• _Exercise_: Retype the material below, keeping each line identical.

• _Input records_:

-- ==== Sys2Proof/Laws/Frame.lean ====
section
/-! SUPPORT. What the shared operations leave as it was: the work on zones, windows, plans and pieces touches neither the travel counter, nor the line configuration, nor the Inspection Unit, nor the port but for its pending set. -/

namespace Sys2Proof

open Machine

namespace Machine

/-- What a piece keeps from its birth, but for its state (R145). -/
def Piece.fixed (p : Piece) : Key × Strand × Nat × Coord × Coord × PieceState × List Bool :=
  (p.key, p.strand, p.cutNumber, p.head, p.tail, p.state, [p.unplanned, p.late, p.shifted, p.tailFlag])

/-- The items of the Cut Planner that planning leaves: hold note, cut counter, last cut, latest capture (R120). -/
def Cps.lasting (c : Cps) : Bool × Nat × Option (Coord × Nat) × Option Coord := (c.holdNote, c.cutCounter, c.lastCut, c.latestCapture)

/-- `t` comes from `s` by work on the records: travel, configuration, inputs, waiting commands and the Inspection Unit are
unchanged, and the port is unchanged but for its pending set; of the Template Store only the late strands and the commit
coordinate may differ; the Piece Table keeps its queue, its head mark and what its pieces have from birth; no pending cause is
lost; the Cut Planner keeps its counter, its note and its last cut. -/
structure Kept (s t : State) : Prop where
  tcu : t.tcu = s.tcu
  line : t.line = s.line
  travel : t.travel = s.travel
  iu : t.iu = s.iu
  pins : t.pins = s.pins
  pending : t.pending = s.pending
  rc : t.rc = s.rc
  tps : t.tps = { s.tps with late := t.tps.late, commitCoord := t.tps.commitCoord }
  lp : t.lp = { s.lp with alerts := { s.lp.alerts with pendingSet := t.lp.alerts.pendingSet } }
  queue : t.pt.queue = s.pt.queue
  headMark : t.pt.headMark = s.pt.headMark
  grow : s.lp.alerts.pendingSet &&& t.lp.alerts.pendingSet = s.lp.alerts.pendingSet
  saw : t.cps.lasting = s.cps.lasting
  pieces : t.pt.pieces.map Piece.fixed = s.pt.pieces.map Piece.fixed

theorem and_grow {a b c : AlertSet} (h : a &&& b = a) (k : b &&& c = b) : a &&& c = a := by
  rw [← h, BitVec.and_assoc, k]

theorem Kept.refl (s : State) : Kept s s := ⟨rfl, rfl, rfl, rfl, rfl, rfl, rfl, rfl, rfl, rfl, rfl, BitVec.and_self, rfl, rfl⟩

theorem Kept.trans {a b c : State} (h : Kept a b) (k : Kept b c) : Kept a c :=
  ⟨k.tcu.trans h.tcu, k.line.trans h.line, k.travel.trans h.travel, k.iu.trans h.iu, k.pins.trans h.pins,
   k.pending.trans h.pending, k.rc.trans h.rc, by rw [k.tps, h.tps], by rw [k.lp, h.lp], k.queue.trans h.queue,
   k.headMark.trans h.headMark, and_grow h.grow k.grow, k.saw.trans h.saw, k.pieces.trans h.pieces⟩

/-- A fold of steps that each keep, keeps. -/
theorem Kept.foldl {α : Type} {f : State → α → State} (hf : ∀ s x, Kept s (f s x)) :
    ∀ (l : List α) (s : State), Kept s (l.foldl f s)
  | [], s => Kept.refl s
  | x :: l, s => (hf s x).trans (Kept.foldl hf l (f s x))

theorem Kept.ite {s a b : State} {p : Prop} [Decidable p] (ha : Kept s a) (hb : Kept s b) : Kept s (if p then a else b) := by
  split <;> assumption

theorem kept_onTs (s : State) (f : Ts → Ts) : Kept s (s.onTs f) := ⟨rfl, rfl, rfl, rfl, rfl, rfl, rfl, rfl, rfl, rfl, rfl, BitVec.and_self, rfl, rfl⟩

/-- A change of the Cut Planner that leaves its counter, note, last cut and latest capture keeps. -/
theorem kept_onCps (s : State) {f : Cps → Cps} (h : (f s.cps).lasting = s.cps.lasting) : Kept s (s.onCps f) :=
  ⟨rfl, rfl, rfl, rfl, rfl, rfl, rfl, rfl, rfl, rfl, rfl, BitVec.and_self, h, rfl⟩

theorem kept_onSwm (s : State) (f : Swm → Swm) : Kept s (s.onSwm f) := ⟨rfl, rfl, rfl, rfl, rfl, rfl, rfl, rfl, rfl, rfl, rfl, BitVec.and_self, rfl, rfl⟩
theorem kept_onChoice (s : State) (f : Choice → Choice) : Kept s (s.onChoice f) := ⟨rfl, rfl, rfl, rfl, rfl, rfl, rfl, rfl, rfl, rfl, rfl, BitVec.and_self, rfl, rfl⟩

/-- A change of the Piece Table's slots alone keeps. -/
theorem kept_onPt {s : State} {f : Pt → Pt} (h : (f s.pt).queue = s.pt.queue) (h' : (f s.pt).headMark = s.pt.headMark)
    (h'' : (f s.pt).pieces.map Piece.fixed = s.pt.pieces.map Piece.fixed) : Kept s (s.onPt f) :=
  ⟨rfl, rfl, rfl, rfl, rfl, rfl, rfl, rfl, rfl, h, h', BitVec.and_self, rfl, h''⟩

theorem grow_or (a b : AlertSet) : a &&& (a ||| b) = a := by
  ext i
  simp only [BitVec.getElem_and, BitVec.getElem_or]
  cases a[i] <;> simp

• _Solution to this problem_:
-- ==== Sys2Proof/Laws/Frame.lean ====
section
/-! SUPPORT. What the shared operations leave as it was: the work on zones, windows, plans and pieces touches neither the travel counter, nor the line configuration, nor the Inspection Unit, nor the port but for its pending set. -/

namespace Sys2Proof

open Machine

namespace Machine

/-- What a piece keeps from its birth, but for its state (R145). -/
def Piece.fixed (p : Piece) : Key × Strand × Nat × Coord × Coord × PieceState × List Bool :=
  (p.key, p.strand, p.cutNumber, p.head, p.tail, p.state, [p.unplanned, p.late, p.shifted, p.tailFlag])

/-- The items of the Cut Planner that planning leaves: hold note, cut counter, last cut, latest capture (R120). -/
def Cps.lasting (c : Cps) : Bool × Nat × Option (Coord × Nat) × Option Coord := (c.holdNote, c.cutCounter, c.lastCut, c.latestCapture)

/-- `t` comes from `s` by work on the records: travel, configuration, inputs, waiting commands and the Inspection Unit are
unchanged, and the port is unchanged but for its pending set; of the Template Store only the late strands and the commit
coordinate may differ; the Piece Table keeps its queue, its head mark and what its pieces have from birth; no pending cause is
lost; the Cut Planner keeps its counter, its note and its last cut. -/
structure Kept (s t : State) : Prop where
  tcu : t.tcu = s.tcu
  line : t.line = s.line
  travel : t.travel = s.travel
  iu : t.iu = s.iu
  pins : t.pins = s.pins
  pending : t.pending = s.pending
  rc : t.rc = s.rc
  tps : t.tps = { s.tps with late := t.tps.late, commitCoord := t.tps.commitCoord }
  lp : t.lp = { s.lp with alerts := { s.lp.alerts with pendingSet := t.lp.alerts.pendingSet } }
  queue : t.pt.queue = s.pt.queue
  headMark : t.pt.headMark = s.pt.headMark
  grow : s.lp.alerts.pendingSet &&& t.lp.alerts.pendingSet = s.lp.alerts.pendingSet
  saw : t.cps.lasting = s.cps.lasting
  pieces : t.pt.pieces.map Piece.fixed = s.pt.pieces.map Piece.fixed

theorem and_grow {a b c : AlertSet} (h : a &&& b = a) (k : b &&& c = b) : a &&& c = a := by
  rw [← h, BitVec.and_assoc, k]

theorem Kept.refl (s : State) : Kept s s := ⟨rfl, rfl, rfl, rfl, rfl, rfl, rfl, rfl, rfl, rfl, rfl, BitVec.and_self, rfl, rfl⟩

theorem Kept.trans {a b c : State} (h : Kept a b) (k : Kept b c) : Kept a c :=
  ⟨k.tcu.trans h.tcu, k.line.trans h.line, k.travel.trans h.travel, k.iu.trans h.iu, k.pins.trans h.pins,
   k.pending.trans h.pending, k.rc.trans h.rc, by rw [k.tps, h.tps], by rw [k.lp, h.lp], k.queue.trans h.queue,
   k.headMark.trans h.headMark, and_grow h.grow k.grow, k.saw.trans h.saw, k.pieces.trans h.pieces⟩

/-- A fold of steps that each keep, keeps. -/
theorem Kept.foldl {α : Type} {f : State → α → State} (hf : ∀ s x, Kept s (f s x)) :
    ∀ (l : List α) (s : State), Kept s (l.foldl f s)
  | [], s => Kept.refl s
  | x :: l, s => (hf s x).trans (Kept.foldl hf l (f s x))

theorem Kept.ite {s a b : State} {p : Prop} [Decidable p] (ha : Kept s a) (hb : Kept s b) : Kept s (if p then a else b) := by
  split <;> assumption

theorem kept_onTs (s : State) (f : Ts → Ts) : Kept s (s.onTs f) := ⟨rfl, rfl, rfl, rfl, rfl, rfl, rfl, rfl, rfl, rfl, rfl, BitVec.and_self, rfl, rfl⟩

/-- A change of the Cut Planner that leaves its counter, note, last cut and latest capture keeps. -/
theorem kept_onCps (s : State) {f : Cps → Cps} (h : (f s.cps).lasting = s.cps.lasting) : Kept s (s.onCps f) :=
  ⟨rfl, rfl, rfl, rfl, rfl, rfl, rfl, rfl, rfl, rfl, rfl, BitVec.and_self, h, rfl⟩

theorem kept_onSwm (s : State) (f : Swm → Swm) : Kept s (s.onSwm f) := ⟨rfl, rfl, rfl, rfl, rfl, rfl, rfl, rfl, rfl, rfl, rfl, BitVec.and_self, rfl, rfl⟩
theorem kept_onChoice (s : State) (f : Choice → Choice) : Kept s (s.onChoice f) := ⟨rfl, rfl, rfl, rfl, rfl, rfl, rfl, rfl, rfl, rfl, rfl, BitVec.and_self, rfl, rfl⟩

/-- A change of the Piece Table's slots alone keeps. -/
theorem kept_onPt {s : State} {f : Pt → Pt} (h : (f s.pt).queue = s.pt.queue) (h' : (f s.pt).headMark = s.pt.headMark)
    (h'' : (f s.pt).pieces.map Piece.fixed = s.pt.pieces.map Piece.fixed) : Kept s (s.onPt f) :=
  ⟨rfl, rfl, rfl, rfl, rfl, rfl, rfl, rfl, rfl, h, h', BitVec.and_self, rfl, h''⟩

theorem grow_or (a b : AlertSet) : a &&& (a ||| b) = a := by
  ext i
  simp only [BitVec.getElem_and, BitVec.getElem_or]
  cases a[i] <;> simp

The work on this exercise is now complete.